**Instructions for the task**
Below are some entries. Repeat exactly the lines from the one with "def words (l" through the one with "a Computer. -/", and only those.

------ Data for processing

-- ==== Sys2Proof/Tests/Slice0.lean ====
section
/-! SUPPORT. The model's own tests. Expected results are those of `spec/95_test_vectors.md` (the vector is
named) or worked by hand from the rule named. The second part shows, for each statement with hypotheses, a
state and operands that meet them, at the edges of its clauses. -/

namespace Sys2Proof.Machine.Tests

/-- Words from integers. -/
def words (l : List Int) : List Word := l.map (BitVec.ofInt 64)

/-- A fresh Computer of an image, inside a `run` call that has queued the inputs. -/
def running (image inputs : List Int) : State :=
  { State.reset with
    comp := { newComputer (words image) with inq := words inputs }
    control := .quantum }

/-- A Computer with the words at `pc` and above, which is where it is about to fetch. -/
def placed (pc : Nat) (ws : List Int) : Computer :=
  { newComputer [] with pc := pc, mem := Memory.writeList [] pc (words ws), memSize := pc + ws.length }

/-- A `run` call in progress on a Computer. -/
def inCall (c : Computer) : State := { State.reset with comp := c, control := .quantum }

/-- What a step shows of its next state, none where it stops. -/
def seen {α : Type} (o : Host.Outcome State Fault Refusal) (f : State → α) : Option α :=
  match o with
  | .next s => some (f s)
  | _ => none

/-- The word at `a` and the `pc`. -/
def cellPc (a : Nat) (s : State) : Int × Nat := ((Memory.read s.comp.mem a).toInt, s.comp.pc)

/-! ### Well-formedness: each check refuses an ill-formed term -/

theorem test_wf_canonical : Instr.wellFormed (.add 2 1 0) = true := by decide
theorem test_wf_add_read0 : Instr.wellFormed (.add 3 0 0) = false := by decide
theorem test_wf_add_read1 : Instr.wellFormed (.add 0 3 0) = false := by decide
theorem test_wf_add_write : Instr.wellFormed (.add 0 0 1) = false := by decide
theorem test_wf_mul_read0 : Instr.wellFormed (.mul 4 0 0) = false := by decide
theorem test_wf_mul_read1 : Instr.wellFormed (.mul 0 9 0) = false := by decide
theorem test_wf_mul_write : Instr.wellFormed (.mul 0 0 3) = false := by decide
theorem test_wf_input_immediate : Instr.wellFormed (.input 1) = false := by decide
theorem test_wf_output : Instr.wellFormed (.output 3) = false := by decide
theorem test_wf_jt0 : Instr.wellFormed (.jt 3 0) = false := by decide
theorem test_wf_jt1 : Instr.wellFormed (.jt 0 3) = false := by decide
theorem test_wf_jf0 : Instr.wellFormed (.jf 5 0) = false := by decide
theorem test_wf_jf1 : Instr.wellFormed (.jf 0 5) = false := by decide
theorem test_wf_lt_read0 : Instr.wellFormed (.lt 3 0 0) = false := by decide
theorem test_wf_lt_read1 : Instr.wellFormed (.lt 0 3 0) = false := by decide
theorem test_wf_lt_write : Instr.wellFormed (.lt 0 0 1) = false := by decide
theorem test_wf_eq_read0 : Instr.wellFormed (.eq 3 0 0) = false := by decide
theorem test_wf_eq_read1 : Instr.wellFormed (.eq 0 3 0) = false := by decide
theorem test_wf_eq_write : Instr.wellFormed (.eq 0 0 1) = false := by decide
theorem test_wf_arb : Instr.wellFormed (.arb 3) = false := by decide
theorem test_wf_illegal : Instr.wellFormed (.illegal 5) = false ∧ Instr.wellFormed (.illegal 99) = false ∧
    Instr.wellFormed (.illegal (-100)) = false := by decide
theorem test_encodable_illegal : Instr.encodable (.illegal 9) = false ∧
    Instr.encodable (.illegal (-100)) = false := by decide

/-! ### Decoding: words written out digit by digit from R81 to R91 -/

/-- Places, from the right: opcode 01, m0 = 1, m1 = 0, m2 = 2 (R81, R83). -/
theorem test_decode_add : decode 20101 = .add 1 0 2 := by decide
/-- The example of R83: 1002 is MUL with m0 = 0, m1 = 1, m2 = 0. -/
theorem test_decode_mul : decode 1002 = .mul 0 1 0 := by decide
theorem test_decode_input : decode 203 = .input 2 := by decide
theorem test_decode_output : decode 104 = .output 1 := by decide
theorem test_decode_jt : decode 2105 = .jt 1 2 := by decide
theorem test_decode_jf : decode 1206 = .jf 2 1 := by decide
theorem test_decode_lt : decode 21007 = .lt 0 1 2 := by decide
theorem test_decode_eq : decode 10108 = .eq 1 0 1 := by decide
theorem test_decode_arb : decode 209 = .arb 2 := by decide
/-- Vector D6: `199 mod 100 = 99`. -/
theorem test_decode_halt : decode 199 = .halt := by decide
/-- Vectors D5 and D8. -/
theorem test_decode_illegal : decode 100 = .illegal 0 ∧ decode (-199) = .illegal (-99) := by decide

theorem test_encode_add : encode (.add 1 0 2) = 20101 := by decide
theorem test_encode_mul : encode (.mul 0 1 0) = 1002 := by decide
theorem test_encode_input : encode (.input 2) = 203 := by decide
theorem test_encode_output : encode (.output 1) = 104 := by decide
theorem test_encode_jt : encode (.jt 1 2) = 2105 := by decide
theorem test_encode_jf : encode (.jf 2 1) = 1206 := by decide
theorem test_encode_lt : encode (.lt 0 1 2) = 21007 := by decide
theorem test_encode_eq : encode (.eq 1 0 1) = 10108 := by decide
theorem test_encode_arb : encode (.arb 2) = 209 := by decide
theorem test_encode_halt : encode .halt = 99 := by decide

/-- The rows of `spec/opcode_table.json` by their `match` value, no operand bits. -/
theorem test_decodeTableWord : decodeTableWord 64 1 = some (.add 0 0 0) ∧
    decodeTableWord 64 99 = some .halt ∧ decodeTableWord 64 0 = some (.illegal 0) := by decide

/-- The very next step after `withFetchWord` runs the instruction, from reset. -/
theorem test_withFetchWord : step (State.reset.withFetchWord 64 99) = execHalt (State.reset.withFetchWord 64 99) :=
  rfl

------------
------ Data for processing

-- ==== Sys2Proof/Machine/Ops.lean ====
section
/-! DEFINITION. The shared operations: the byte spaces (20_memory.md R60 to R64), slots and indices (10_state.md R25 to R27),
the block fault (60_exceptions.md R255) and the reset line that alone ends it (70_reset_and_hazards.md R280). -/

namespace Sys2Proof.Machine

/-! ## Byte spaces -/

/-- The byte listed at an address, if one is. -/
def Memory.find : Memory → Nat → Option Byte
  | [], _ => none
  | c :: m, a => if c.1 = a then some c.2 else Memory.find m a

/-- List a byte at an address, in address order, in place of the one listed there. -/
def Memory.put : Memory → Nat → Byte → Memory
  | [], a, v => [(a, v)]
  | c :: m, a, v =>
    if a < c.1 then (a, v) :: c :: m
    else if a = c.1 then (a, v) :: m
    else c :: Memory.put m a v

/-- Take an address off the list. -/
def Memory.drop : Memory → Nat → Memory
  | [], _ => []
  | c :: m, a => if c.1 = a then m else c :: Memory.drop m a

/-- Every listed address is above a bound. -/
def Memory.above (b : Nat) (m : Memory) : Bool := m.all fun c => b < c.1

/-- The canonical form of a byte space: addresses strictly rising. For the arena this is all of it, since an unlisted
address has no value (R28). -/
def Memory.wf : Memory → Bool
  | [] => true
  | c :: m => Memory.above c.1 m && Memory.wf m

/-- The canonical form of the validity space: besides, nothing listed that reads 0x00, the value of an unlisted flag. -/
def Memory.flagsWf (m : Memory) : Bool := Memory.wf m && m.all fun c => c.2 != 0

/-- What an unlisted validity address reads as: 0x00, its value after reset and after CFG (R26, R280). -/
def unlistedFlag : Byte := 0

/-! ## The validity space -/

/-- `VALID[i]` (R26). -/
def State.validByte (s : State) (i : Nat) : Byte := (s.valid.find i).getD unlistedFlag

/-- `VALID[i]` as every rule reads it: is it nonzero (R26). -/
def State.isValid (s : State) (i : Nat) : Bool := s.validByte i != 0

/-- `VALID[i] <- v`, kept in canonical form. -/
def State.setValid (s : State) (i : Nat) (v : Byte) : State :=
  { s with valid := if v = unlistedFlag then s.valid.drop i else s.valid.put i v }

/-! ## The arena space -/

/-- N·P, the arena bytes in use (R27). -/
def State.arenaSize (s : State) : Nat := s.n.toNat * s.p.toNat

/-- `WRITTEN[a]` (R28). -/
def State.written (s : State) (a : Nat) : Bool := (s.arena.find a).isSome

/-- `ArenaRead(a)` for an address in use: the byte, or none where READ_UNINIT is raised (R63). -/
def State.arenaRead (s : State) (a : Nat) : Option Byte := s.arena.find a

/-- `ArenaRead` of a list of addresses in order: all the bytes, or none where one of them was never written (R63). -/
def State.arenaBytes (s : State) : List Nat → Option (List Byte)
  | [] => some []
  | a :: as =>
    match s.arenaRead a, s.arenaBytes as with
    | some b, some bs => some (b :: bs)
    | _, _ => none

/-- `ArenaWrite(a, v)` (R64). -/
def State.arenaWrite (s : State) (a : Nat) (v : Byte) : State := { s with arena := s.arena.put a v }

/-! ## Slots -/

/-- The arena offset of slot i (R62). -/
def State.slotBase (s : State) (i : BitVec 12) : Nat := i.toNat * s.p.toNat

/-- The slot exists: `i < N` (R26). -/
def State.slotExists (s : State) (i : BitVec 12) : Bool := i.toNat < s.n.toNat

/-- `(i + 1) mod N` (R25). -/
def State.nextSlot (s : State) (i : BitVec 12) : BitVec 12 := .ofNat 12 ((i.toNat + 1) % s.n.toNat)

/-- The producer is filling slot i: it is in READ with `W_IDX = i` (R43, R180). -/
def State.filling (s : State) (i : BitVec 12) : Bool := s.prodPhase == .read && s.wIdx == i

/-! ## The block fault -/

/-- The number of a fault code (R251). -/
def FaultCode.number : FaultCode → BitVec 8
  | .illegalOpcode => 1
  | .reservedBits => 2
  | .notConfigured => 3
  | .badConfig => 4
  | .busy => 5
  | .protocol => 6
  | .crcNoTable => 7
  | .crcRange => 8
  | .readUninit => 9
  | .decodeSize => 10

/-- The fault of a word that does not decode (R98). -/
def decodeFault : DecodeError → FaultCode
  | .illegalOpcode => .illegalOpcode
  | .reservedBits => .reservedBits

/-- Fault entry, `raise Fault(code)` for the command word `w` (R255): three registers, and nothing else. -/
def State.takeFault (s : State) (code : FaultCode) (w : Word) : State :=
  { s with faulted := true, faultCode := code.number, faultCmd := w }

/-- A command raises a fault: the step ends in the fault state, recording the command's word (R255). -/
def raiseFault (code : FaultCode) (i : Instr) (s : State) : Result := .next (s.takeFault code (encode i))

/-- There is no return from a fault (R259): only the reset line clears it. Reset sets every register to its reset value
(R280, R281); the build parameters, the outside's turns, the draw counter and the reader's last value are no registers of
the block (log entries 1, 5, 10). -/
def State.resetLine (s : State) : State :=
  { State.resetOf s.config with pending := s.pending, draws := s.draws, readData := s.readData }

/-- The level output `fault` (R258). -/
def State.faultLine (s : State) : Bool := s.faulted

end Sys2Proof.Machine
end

------------
------ Data for processing

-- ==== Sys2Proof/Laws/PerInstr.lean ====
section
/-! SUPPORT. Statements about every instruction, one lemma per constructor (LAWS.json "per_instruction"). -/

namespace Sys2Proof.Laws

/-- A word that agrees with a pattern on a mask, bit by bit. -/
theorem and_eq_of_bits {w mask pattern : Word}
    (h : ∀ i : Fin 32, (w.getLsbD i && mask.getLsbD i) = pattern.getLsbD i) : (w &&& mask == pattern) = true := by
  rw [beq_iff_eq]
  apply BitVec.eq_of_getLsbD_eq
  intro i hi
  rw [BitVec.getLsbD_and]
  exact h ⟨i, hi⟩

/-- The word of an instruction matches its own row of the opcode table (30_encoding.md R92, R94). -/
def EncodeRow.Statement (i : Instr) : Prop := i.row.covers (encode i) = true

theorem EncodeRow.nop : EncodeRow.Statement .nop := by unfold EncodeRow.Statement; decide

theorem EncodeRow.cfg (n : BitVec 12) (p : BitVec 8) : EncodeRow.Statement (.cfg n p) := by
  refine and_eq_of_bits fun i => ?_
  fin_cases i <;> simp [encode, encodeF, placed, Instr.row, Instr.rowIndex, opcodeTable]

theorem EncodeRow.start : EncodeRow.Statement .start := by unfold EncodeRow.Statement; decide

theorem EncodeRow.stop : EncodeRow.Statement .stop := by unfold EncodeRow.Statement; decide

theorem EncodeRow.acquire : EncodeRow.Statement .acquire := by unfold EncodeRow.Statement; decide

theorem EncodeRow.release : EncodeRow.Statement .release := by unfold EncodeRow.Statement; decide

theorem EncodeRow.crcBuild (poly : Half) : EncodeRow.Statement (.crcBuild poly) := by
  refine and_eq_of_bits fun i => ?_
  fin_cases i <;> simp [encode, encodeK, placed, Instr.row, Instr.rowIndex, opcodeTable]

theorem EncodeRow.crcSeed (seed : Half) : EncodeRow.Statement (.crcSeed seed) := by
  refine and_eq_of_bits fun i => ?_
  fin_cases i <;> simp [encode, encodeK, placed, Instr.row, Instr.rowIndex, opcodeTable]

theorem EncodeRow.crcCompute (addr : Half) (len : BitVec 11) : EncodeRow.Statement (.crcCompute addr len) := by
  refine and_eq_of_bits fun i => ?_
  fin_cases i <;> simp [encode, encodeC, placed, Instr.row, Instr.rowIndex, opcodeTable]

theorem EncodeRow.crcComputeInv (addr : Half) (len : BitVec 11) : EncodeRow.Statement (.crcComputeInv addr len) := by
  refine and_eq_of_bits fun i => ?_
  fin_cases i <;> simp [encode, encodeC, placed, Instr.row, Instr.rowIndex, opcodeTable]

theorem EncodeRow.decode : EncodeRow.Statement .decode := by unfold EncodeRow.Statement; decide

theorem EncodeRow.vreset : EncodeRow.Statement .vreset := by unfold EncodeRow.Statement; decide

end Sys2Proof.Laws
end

------------

**Response**
def words (l : List Int) : List Word := l.map (BitVec.ofInt 64)

/-- A fresh Computer of an image, inside a `run` call that has queued the inputs. -/
def running (image inputs : List Int) : State :=
  { State.reset with
    comp := { newComputer (words image) with inq := words inputs }
    control := .quantum }

/-- A Computer with the words at `pc` and above, which is where it is about to fetch. -/
def placed (pc : Nat) (ws : List Int) : Computer :=
  { newComputer [] with pc := pc, mem := Memory.writeList [] pc (words ws), memSize := pc + ws.length }

/-- A `run` call in progress on a Computer. -/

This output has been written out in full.